Segment Start: Data extracts
-- ==== Sys2Proof/Laws/PerInstr.lean ====
section
/-! SUPPORT. One lemma per constructor of Instr: the decoder reads back the word that the encoder writes (R63-R86). -/

set_option linter.unusedSimpArgs false
set_option linter.unreachableTactic false
set_option linter.unnecessarySeqFocus false
set_option linter.unusedTactic false

namespace Sys2Proof.Laws

/-- The decoder reads back the word of an instruction (an event of the table has no word). -/
def RoundTrip.Statement (i : Instr) : Prop := i.isWord = true → decodeRaw (encode i) = some i

/-- A field that lies in the lower of two joined parts. -/
theorem RoundTrip.low {s l v w : Nat} (x : BitVec v) (y : BitVec w) (h : s + l ≤ w) :
    BitVec.extractLsb' (n := v + w) s l (x ++ y) = y.extractLsb' s l :=
  BitVec.extractLsb'_append_eq_of_add_le h

/-- A field that lies in the upper of two joined parts. -/
theorem RoundTrip.high {s l v w : Nat} (x : BitVec v) (y : BitVec w) (h : w ≤ s) :
    BitVec.extractLsb' (n := v + w) s l (x ++ y) = x.extractLsb' (s - w) l :=
  BitVec.extractLsb'_append_eq_of_le h

/-- A whole part. -/
theorem RoundTrip.whole {w : Nat} (x : BitVec w) : x.extractLsb' 0 w = x := BitVec.extractLsb'_eq_self
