/-! The migration return (R380, R381, R409-R411). -/

/-- A record that is carried along enters the thread's messages, and nothing else of it (R312). -/
theorem Ctx.carried_only (k : Ctx) (r : Msg) : k.carried r = { k with
    mailbox := (k.carried r).mailbox, spawn := (k.carried r).spawn, spawnq := (k.carried r).spawnq,
    wake := (k.carried r).wake, regw := (k.carried r).regw } := by
  unfold Ctx.carried
  split_ifs <;> rfl

theorem Ctx.carriedAll_only (rs : List (Nat × Msg)) (k : Ctx) :
    let k' := rs.foldl (fun q r => q.carried r.2) k
    k' = { k with mailbox := k'.mailbox, spawn := k'.spawn, spawnq := k'.spawnq, wake := k'.wake, regw := k'.regw } := by
  induction rs generalizing k with
  | nil => rfl
  | cons r rs ih =>
    have one := Ctx.carried_only k r.2
    dsimp only at ih ⊢
    rw [List.foldl_cons, ih (k.carried r.2), one]

/-- What a thread keeps when it resumes in its destination (R380). -/
theorem Ctx.arrivedAt_same (k z : Ctx) (a b clk : Nat) : let k' := k.arrivedAt z a b clk
    k'.pc = k.pc ∧ k'.mode = k.mode ∧ k'.x = k.x ∧ k'.f = k.f ∧ k'.v = k.v ∧ k'.gang = k.gang ∧ k'.run = .running ∧
    k'.resv = none := by
  unfold Ctx.arrivedAt
  dsimp only
  rw [Ctx.switchedIn_only]
  exact ⟨rfl, rfl, rfl, rfl, rfl, rfl, rfl, rfl⟩

theorem State.repartner_cores (s : State) (c d : CtxId) : (s.repartner c d).cores = s.cores := by
  unfold State.repartner
  split <;> rfl

/-- The array has the thread as its owner (R405, R407). -/
theorem State.moveArray_mown (s : State) (c d : CtxId) :
    ((s.moveArray c d).core (coreOf d)).mown = BitVec.ofNat 3 (slotOf d) := by
  simp only [State.moveArray, State.modCore_core_same]

section
variable {s : State} {c d : CtxId}

/-- Once its panes and its array are moved, the thread enters its destination with its records and leaves its context (R409,
R410). -/
theorem State.migrate_eq : ∃ (u : State) (rs : List (Nat × Msg)), s.migrate c d =
    (u.setCtx c ((s.ctx c).vacated (s.returnedCtx c) (s.ctx d))).setCtx d
      ((rs.foldl (fun q r => q.carried r.2) (s.returnedCtx c)).arrivedAt (s.ctx d) (physLanes (coreOf c)) (physLanes (coreOf d))
        u.clk) ∧ (s.ownsArray c = true → (u.core (coreOf d)).mown = BitVec.ofNat 3 (slotOf d)) := by
  unfold State.migrate
  refine ⟨_, _, rfl, fun owns => ?_⟩
  simp only [State.core, State.repartner_cores, if_pos owns]
  exact State.moveArray_mown ..

end

theorem migrationReturns : MigrationReturns := by
  intro s u d issues c s1 passes runs named performed target leaves other
  have mode := State.mode_of_migTarget target
  have bank : (u.ctx c).ownBank = (u.ctx c).mb := by rw [Ctx.ownBank, mode]; rfl
  obtain ⟨w, rs, migrate, owner⟩ := State.migrate_eq (s := u) (c := c) (d := d)
  obtain ⟨pc', mode', x', f', v', gang', run', resv'⟩ := Ctx.arrivedAt_same
    (rs.foldl (fun q r => q.carried r.2) (u.returnedCtx c)) (u.ctx d) (physLanes (coreOf c)) (physLanes (coreOf d)) w.clk
  obtain ⟨x, f, v, -, gang, -⟩ := State.returnedCtx_same u c
  refine ⟨_, exec_eret_of_passes issues passes runs, ?_⟩
  rw [State.eretGo_of_migrates named performed target leaves, migrate, State.setCtx_ctx_same,
    State.setCtx_ctx_other _ _ _ _ other.symm, State.setCtx_ctx_same, pc', mode', x', f', v', gang', Ctx.carriedAll_only, ← bank]
  refine ⟨rfl, rfl, x, f, v, gang, run', resv', rfl, rfl, rfl, rfl, rfl, fun owns => ?_⟩
  rw [State.setCtx_core, State.setCtx_core, owner owns]
  exact Nat.mod_eq_of_lt (Nat.mod_lt _ (by decide))
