-- ==== Sys2Proof/Machine/Core.lean ====
section
/-!
DEFINITION. The machine as the host runs it.
-/

def Sys2Proof.core : Host.Core :=
  { State := Sys2Proof.Machine.State
    Fault := Sys2Proof.Machine.Fault
    Refusal := Sys2Proof.Machine.Refusal
    step := Sys2Proof.Machine.step
    reset := Sys2Proof.Machine.State.reset }
end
Segment End: Data extracts
* [Task details] Print, exactly and only, the lines running from the one with "u.clk) ∧ (s.ownsArray" to the end of the data above.

* [Problem solution]
        u.clk) ∧ (s.ownsArray c = true → (u.core (coreOf d)).mown = BitVec.ofNat 3 (slotOf d)) := by
  unfold State.migrate
  refine ⟨_, _, rfl, fun owns => ?_⟩
  simp only [State.core, State.repartner_cores, if_pos owns]
  exact State.moveArray_mown ..

end

theorem migrationReturns : MigrationReturns := by
  intro s u d issues c s1 passes runs named performed target leaves other
  have mode := State.mode_of_migTarget target
  have bank : (u.ctx c).ownBank = (u.ctx c).mb := by rw [Ctx.ownBank, mode]; rfl
  obtain ⟨w, rs, migrate, owner⟩ := State.migrate_eq (s := u) (c := c) (d := d)
  obtain ⟨pc', mode', x', f', v', gang', run', resv'⟩ := Ctx.arrivedAt_same
    (rs.foldl (fun q r => q.carried r.2) (u.returnedCtx c)) (u.ctx d) (physLanes (coreOf c)) (physLanes (coreOf d)) w.clk
  obtain ⟨x, f, v, -, gang, -⟩ := State.returnedCtx_same u c
  refine ⟨_, exec_eret_of_passes issues passes runs, ?_⟩
  rw [State.eretGo_of_migrates named performed target leaves, migrate, State.setCtx_ctx_same,
    State.setCtx_ctx_other _ _ _ _ other.symm, State.setCtx_ctx_same, pc', mode', x', f', v', gang', Ctx.carriedAll_only, ← bank]
  refine ⟨rfl, rfl, x, f, v, gang, run', resv', rfl, rfl, rfl, rfl, rfl, fun owns => ?_⟩
  rw [State.setCtx_core, State.setCtx_core, owner owns]
  exact Nat.mod_eq_of_lt (Nat.mod_lt _ (by decide))
-- ==== Sys2Proof/Machine/Core.lean ====
section
/-!
DEFINITION. The machine as the host runs it.
-/

def Sys2Proof.core : Host.Core :=
  { State := Sys2Proof.Machine.State
    Fault := Sys2Proof.Machine.Fault
    Refusal := Sys2Proof.Machine.Refusal
    step := Sys2Proof.Machine.step
    reset := Sys2Proof.Machine.State.reset }
end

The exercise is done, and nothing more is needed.